Reproduces 100% with user id=42 in the dev database."Good bug reports include:
- What broke — the visible symptom (error message, wrong output, crash)
- When it breaks — the exact condition that triggers it
- What works — the contrast case, if one exists
- Where to look — the log line, the endpoint, the function name
Step 2: Sisyphus Explores
Sisyphus reads your description and starts exploring — not guessing.
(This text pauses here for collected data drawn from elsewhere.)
/-- LOAD_OBJECT (R84). -/
def execLoadObject (vd port : Nat) (c : Cmd) (s : State) : Step := .next (s.command vd port 1 c)
/-- UNLOAD_OBJECT (R75, R303). -/
def execUnloadObject (vd port : Nat) (c : Cmd) (s : State) : Step := .next (s.command vd port 2 c)
/-- LAUNCH, the command (R76). -/
def execLaunch (vd port : Nat) (c : Cmd) (s : State) : Step := .next (s.command vd port 3 c)
/-- PAUSE (R75, R172). -/
def execPause (vd port : Nat) (c : Cmd) (s : State) : Step := .next (s.command vd port 4 c)
/-- RESUME (R75, R188). -/
def execResume (vd port : Nat) (c : Cmd) (s : State) : Step := .next (s.command vd port 5 c)
/-- REPLACE (R75, R189). -/
def execReplace (vd port : Nat) (c : Cmd) (s : State) : Step := .next (s.command vd port 6 c)
/-- ABORT (R72, R75). -/
def execAbort (vd port : Nat) (c : Cmd) (s : State) : Step := .next (s.command vd port 7 c)
/-- SNAPSHOT (R179). -/
def execSnapshot (vd port : Nat) (c : Cmd) (s : State) : Step := .next (s.command vd port 8 c)
/-- MAP (R290). -/
def execMap (vd port : Nat) (c : Cmd) (s : State) : Step := .next (s.command vd port 9 c)
/-- UNMAP (R291). -/
def execUnmap (vd port : Nat) (c : Cmd) (s : State) : Step := .next (s.command vd port 10 c)
/-- SET_QOS STRIP_GRANT (R94). -/
def execStripGrant (vd port : Nat) (c : Cmd) (s : State) : Step := .next (s.command vd port 11 { c with p1 := withLow c.p1 1 })
/-- SET_QOS STRIP_REVOKE (R94). -/
def execStripRevoke (vd port : Nat) (c : Cmd) (s : State) : Step := .next (s.command vd port 11 { c with p1 := withLow c.p1 2 })
/-- SET_QOS BAND (R99). -/
def execBand (vd port : Nat) (c : Cmd) (s : State) : Step := .next (s.command vd port 11 { c with p1 := withLow c.p1 3 })
/-- SET_QOS WAYS (R99). -/
def execWays (vd port : Nat) (c : Cmd) (s : State) : Step := .next (s.command vd port 11 { c with p1 := withLow c.p1 4 })
/-- SET_QOS GRANT (R86). -/
def execGrant (vd port : Nat) (c : Cmd) (s : State) : Step := .next (s.command vd port 11 { c with p1 := withLow c.p1 5 })
/-- SET_QOS UNGRANT (R86). -/
def execUngrant (vd port : Nat) (c : Cmd) (s : State) : Step := .next (s.command vd port 11 { c with p1 := withLow c.p1 6 })
/-- SET_QOS POD (R60). -/
def execPod (vd port : Nat) (c : Cmd) (s : State) : Step := .next (s.command vd port 11 { c with p1 := withLow c.p1 7 })
/-- HOST_FENCE (R75). -/
def execHostFence (vd port : Nat) (c : Cmd) (s : State) : Step := .next (s.command vd port 12 c)
/-- QUERY of a feature leaf (R91). -/
def execQueryFeatureLeaf (vd port : Nat) (leaf : BitVec 4) (c : Cmd) (s : State) : Step :=
  .next (s.command vd port 13 { c with p0 := withLow c.p0 leaf.toNat })
/-- QUERY of an attestation quote (R92). -/
def execQueryAttestationQuote (vd port : Nat) (c : Cmd) (s : State) : Step := .next (s.command vd port 13 { c with p0 := withLow c.p0 0x20 })

/-- COMMAND_DISPATCH: the next command of a port reaches its dispatch point (R72). -/
def execCommandDispatch (vd port : Nat) (s : State) : Step := .next (s.dispatch vd port)

/-! ## Completion (R75, R77) -/

/-- A dispatched command reaches its completion point, if it has come (R75). -/
def State.reach (s : State) (key : CmdKey) : State :=
  match s.pending key with
  | none => s
  | some c =>
    if c.done.isSome || !c.dispatched then s
    else match c.kind with
    | 2 => if s.relatching key then s else ((s.letGo key.1 key).dropObj key.1 c.cmd.p0.toNat).finishCmd key 0 0 0
    | 3 => (match s.runs.find? fun r => r.cmd == some key with
      | some r => s.reapHalted r.id
      | none => s)
    | 4 => s.pausedAway key
    | 5 => resumed s
    | 6 => resumed s
    | 7 => s.abortNow key c.cmd.p0.toNat
    | 10 => if s.relatching key then s else (s.letGo key.1 key).finishCmd key 0 0 0
    | _ => s
where
  /-- The first firing after a resume has been issued. -/
  resumed (s : State) : State :=
    match s.runs.find? fun r => r.resumeCmd == some key && r.fired with
    | some r => (s.modRun r.id fun r => { r with resumeCmd := none }).finishCmd key 0 0 0
    | none => s

/-- COMMAND_COMPLETION: a command whose completion point has come gets its record (R77, R78); with `sub` = 1 the host refuses the write of it. -/
def execCommandCompletion (vd port : Nat) (seq : BitVec 32) (s : State) : Step :=
  let key := (vd, port, seq.toNat)
  let s' := s.reach key
  .next (match s'.pending key with
    | none => s'
    | some c => match c.done with
      | some (st, f, r) => s'.complete vd port c st f r (s.ev.sub == 1)
      | none => s')

/-! ## The mailbox (R81, R87) -/

/-- Bytes of IMBUF. -/
def State.imBytes (s : State) (n : Nat) : List Byte := ((List.range ((n + 7) / 8)).flatMap fun i => natLe 8 (tget 0 s.imbuf i).toNat).take n

/-- A request of the mailbox: IMSTAT's STATUS, or the domain and its new count (R87). -/
def fuseCheck (s : State) (len : Nat) (bs : List Byte) : Except Nat (Nat × Nat) :=
  let d := fld bs 4 1
  let n := fld bs 5 1
  if len ≠ 16688 || fld bs 0 4 ≠ 0x00535546 || !zeros bs 6 2 || !zeros bs 48 16 || 7 < d then .error 1
  else if !sigVerifies 0 (sha384 (bs.take 64)) (slice bs 64 16624) then .error 2
  else if n ≤ s.fuse d || 64 < n || fld bs 8 8 ≠ Config.serial.toNat then .error 3
  else .ok (d, n)

/-- The advance point: the new count is in force, and the placements of the objects it bars are gone (R81, R82). -/
def State.advanceFuse (s : State) (d n : Nat) : State :=
  let s := { s with fuses := tset 0 s.fuses d n }
  (List.range 32).foldl (fun s v => (s.vd v).objs.foldl (fun s o =>
    if o.signed && o.domain = d && o.secver < n then s.cacheDrop (cacheKey v o.handle) else s) s) s

/-- A request of the mailbox begins: IMSTAT shows BUSY (R87). -/
def State.startIm (s : State) (op len : Nat) (bs : List Byte) : State :=
  { s with imreq := some { op := op, len := len, bytes := bs }, imstat := BitVec.ofNat 64 (2 ^ 63 + op) }

/-- The request that is running ends: FUSE_ADVANCE by its checks, every other OP with BADREQ (R87). -/
def State.endIm (s : State) (q : ImReq) : State :=
  let s := { s with imreq := none }
  let ends (s : State) (st : Nat) : State := { s with imstat := BitVec.ofNat 64 (st * 2 ^ 8 + q.op) }
  if q.op ≠ 1 then ends s 1
  else match fuseCheck s q.len q.bytes with
  | .error st => ends s st
  | .ok (d, n) => ends (s.advanceFuse d n) 0

/-- A write of IMCMD starts the request that its OP names, on what stands in IMBUF; one that meets a request running is ignored (R87). -/
def State.writeIm (s : State) (op len : Nat) : State :=
  if s.imreq.isSome then s
  else { s with imcmd := BitVec.ofNat 64 (len % 2 ^ 32 * 2 ^ 32 + op) }.startIm op len (s.imBytes 16688)

/-- FUSE_ADVANCE (R87): for `sub` = 0 a request is made, in IMBUF or over I3C, where it completes with BUSY while another is running; for `sub` = 1 the
request that is running ends. -/
def execFuseAdvance (len : BitVec 32) (i3c : Option (List Byte)) (s : State) : Step :=
  .next (if s.ev.sub = 1 then (match s.imreq with | some q => s.endIm q | none => s)
    else match i3c with
    | none => s.writeIm 1 len.toNat
    | some bs => match s.imreq with
      | none => s.startIm 1 len.toNat bs
      | some _ => { s with imstat := BitVec.ofNat 64 (2 ^ 63 + 4 * 2 ^ 8 + 1) })

/-! ## Registers (R7, R49, R53, R65, R68, R83, R87, R89, R99, R247, R335) -/

def clampTo (lo hi v : Nat) : Nat := Nat.max lo (Nat.min hi v)

/-- CHCAP of a die (R49). -/
def execChcapWrite (die : Nat) (value : Word) (s : State) : Step :=
  .next (if die ≥ 4 then s
    else s.modDie die fun d =>
      { d with boilw := clampTo 180 720 (bits value.toNat 32 16), capw := clampTo 180 720 (bits value.toNat 16 16), capEn := value.getLsbD 0 })

/-- VDPOL of a virtual device (R83). -/
def execVdpolWrite (vd : Nat) (value : Word) (s : State) : Step :=
  .next (if vd ≥ 32 then s else s.modVd vd fun v => { v with domok := BitVec.ofNat 6 (bits value.toNat 8 6), signreq := value.getLsbD 0 })

/-- VDQPOL of a virtual device: CTMO, GHALT and LMIN at once, held as written (R99). -/
def execVdqpolWrite (vd : Nat) (value : Word) (s : State) : Step :=
  .next (if vd ≥ 32 then s
    else s.modVd vd fun v =>
      { v with ctmo := bits value.toNat 18 14, ghalt := value.getLsbD 17, lmin := bits value.toNat 0 17 })

/-- FEATMASK of virtual function 1-31; bit 0 of leaf 0 stays 1 (R89). -/
def execFeatmaskWrite (vf leaf : Nat) (value : Word) (s : State) : Step :=
  .next (if vf = 0 || vf ≥ 32 || leaf ≥ 16 then s
    else s.modVd vf fun v =>
      { v with featmask := tset (BitVec.allOnes 64) v.featmask leaf (if leaf = 0 then value ||| 1 else value) })

/-- BELCTL of a die: DMAX (R247). -/
def execBelctlWrite (die : Nat) (value : Word) (s : State) : Step :=
  .next (if die ≥ 4 then s else s.modDie die fun d => { d with dmax := clampTo 16 14400 (bits value.toNat 0 16) })

/-- REGISTER_WRITE: a write of 8 bytes at an offset of function `fn`'s BAR 0, to a register whose field has no behaviour of its own: the
fault queue's EN and VEC, the MSI-X table; in the physical function alone APBASE, CHSTAT, IMBUF and IMCMD. A write to a command port's page that is no command counts in MALF. Every other write
is ignored (R7, R65, R68, R69, R85). With `sub` = 1 it is a write of the function's Resizable BAR capability, of 0 for 1 GiB to 8 for 256 GiB (R66), which
leaves APBASE as it is (assumption 84). -/
def execRegisterWrite (fn off : Nat) (value : Word) (s : State) : Step :=
  let w := value.toNat
  .next (if fn ≥ 32 then s
    else if s.ev.sub = 1 then (if w ≤ 8 then s.modVd fn fun v => { v with aper := 30 + w } else s)
    else if off < 0x4000 then s.modPort fn (off / 0x1000) fun p => { p with malf := p.malf + 1 }
    else if off = 0x4038 then s.modVd fn fun v => { v with fqen := value.getLsbD 3, fqvec := BitVec.ofNat 3 w }
    else if 0xF0000 ≤ off && off < 0xF8000 && off % 8 = 0 then
      s.modVd fn fun v => { v with msixTab := tset 0 v.msixTab ((off - 0xF0000) / 8) value }
    else if fn ≠ 0 then s
    else if off = 0x4010 then s.modVd 0 fun v => { v with apNext := some (BitVec.ofNat 64 (w % 2 ^ 56 / s.aperture 0 * s.aperture 0)) }
    else if 0x20000 ≤ off && off < 0x20400 && off % 0x100 = 8 then
      s.modDie ((off - 0x20000) / 0x100) fun d =>
        { d with trip := d.trip && !value.getLsbD 3, therm := d.therm && !value.getLsbD 2, boil := d.boil && !value.getLsbD 1
                 capped := d.capped && !value.getLsbD 0 }
    else if 0x80000 ≤ off && off < 0x88000 && off % 8 = 0 then { s with imbuf := tset 0 s.imbuf ((off - 0x80000) / 8) value }
    else if off = 0x88000 then s.writeIm (w % 256) (w / 2 ^ 32)
    else s)

/-! ## BAR 2 (R66, R67) -/

/-- The first access of a function passes as many Dampers as grant it now, at most `n`. -/
def State.hostGo (s : State) (vd : Nat) : Nat → State
  | 0 => s
  | n + 1 => match s.hostToll vd with
    | none => s
    | some key =>
      let t := s.roundAt (key / 65536) (key % 65536) []
      if (t.vd vd).hostq == (s.vd vd).hostq then t else t.hostGo vd n

/-- An access through a function's aperture: it stands behind those that the function has made before it, and goes on as the Dampers grant it; an access
outside the aperture, or while the link is down, reaches nothing. -/
def State.hostAccess (s : State) (vd off : Nat) (isRead : Bool) (bs : List Byte) : State :=
  if vd ≥ 32 || s.aperture vd < off + bs.length || !s.up || !s.linkUp then s
  else
    let t := s.hostPut vd isRead (((s.vd vd).apbase.toNat + off) % 2 ^ 56) bs
    t.hostGo vd (((t.vd vd).hostq.map fun a => a.secs.length).sum * 40)

/-- BAR2_WRITE: bytes written through the aperture of a virtual device; those of an unmapped or a read-only page are dropped. -/
def execBar2Write (vd off : Nat) (bytes : List Byte) (s : State) : Step := .next (s.hostAccess vd off false bytes)

/-- BAR2_READ: `len` bytes read through the aperture of a virtual device; those of an unmapped page read as ones. -/
def execBar2Read (vd off len : Nat) (s : State) : Step := .next (s.hostAccess vd off true (List.replicate len 0))

end Sys2Proof.Machine
end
It follows the call stack, reads the relevant code, and maps the path:
[Sisyphus] Reproducing: login 500 for pre-2024-03-01 users
[Sisyphus] Exploring: internal/auth/login.go, internal/models/user.go
[Sisyphus] Tracing: handler → auth.Login() → token.Generate()
[Sisyphus] Reading: token.Generate() source...
[Sisyphus] Found: user.Profile is nil for legacy users
(Profile column added in migration 20240301_add_user_profile.sql,
no backfill was run for existing users)
token.Generate() dereferences user.Profile.DisplayName without nil checkSisyphus reports the root cause before touching a line of code.
Step 3: The /diagnose Skill
If Sisyphus loads the /diagnose skill (automatically for unclear bugs, or when you ask), you get a structured diagnosis before any fix is applied:
=== Diagnosis Report ===
Bug: Nil pointer dereference in token.Generate()
Root cause: user.Profile is nil for accounts created before 2024-03-01
Affected scope:
- All users with created_at < 2024-03-01
- Estimated ~1,200 users in production
Proposed fix:
1. Add nil check in token.Generate() before accessing Profile fields
2. Backfill empty Profile rows for legacy users (separate migration)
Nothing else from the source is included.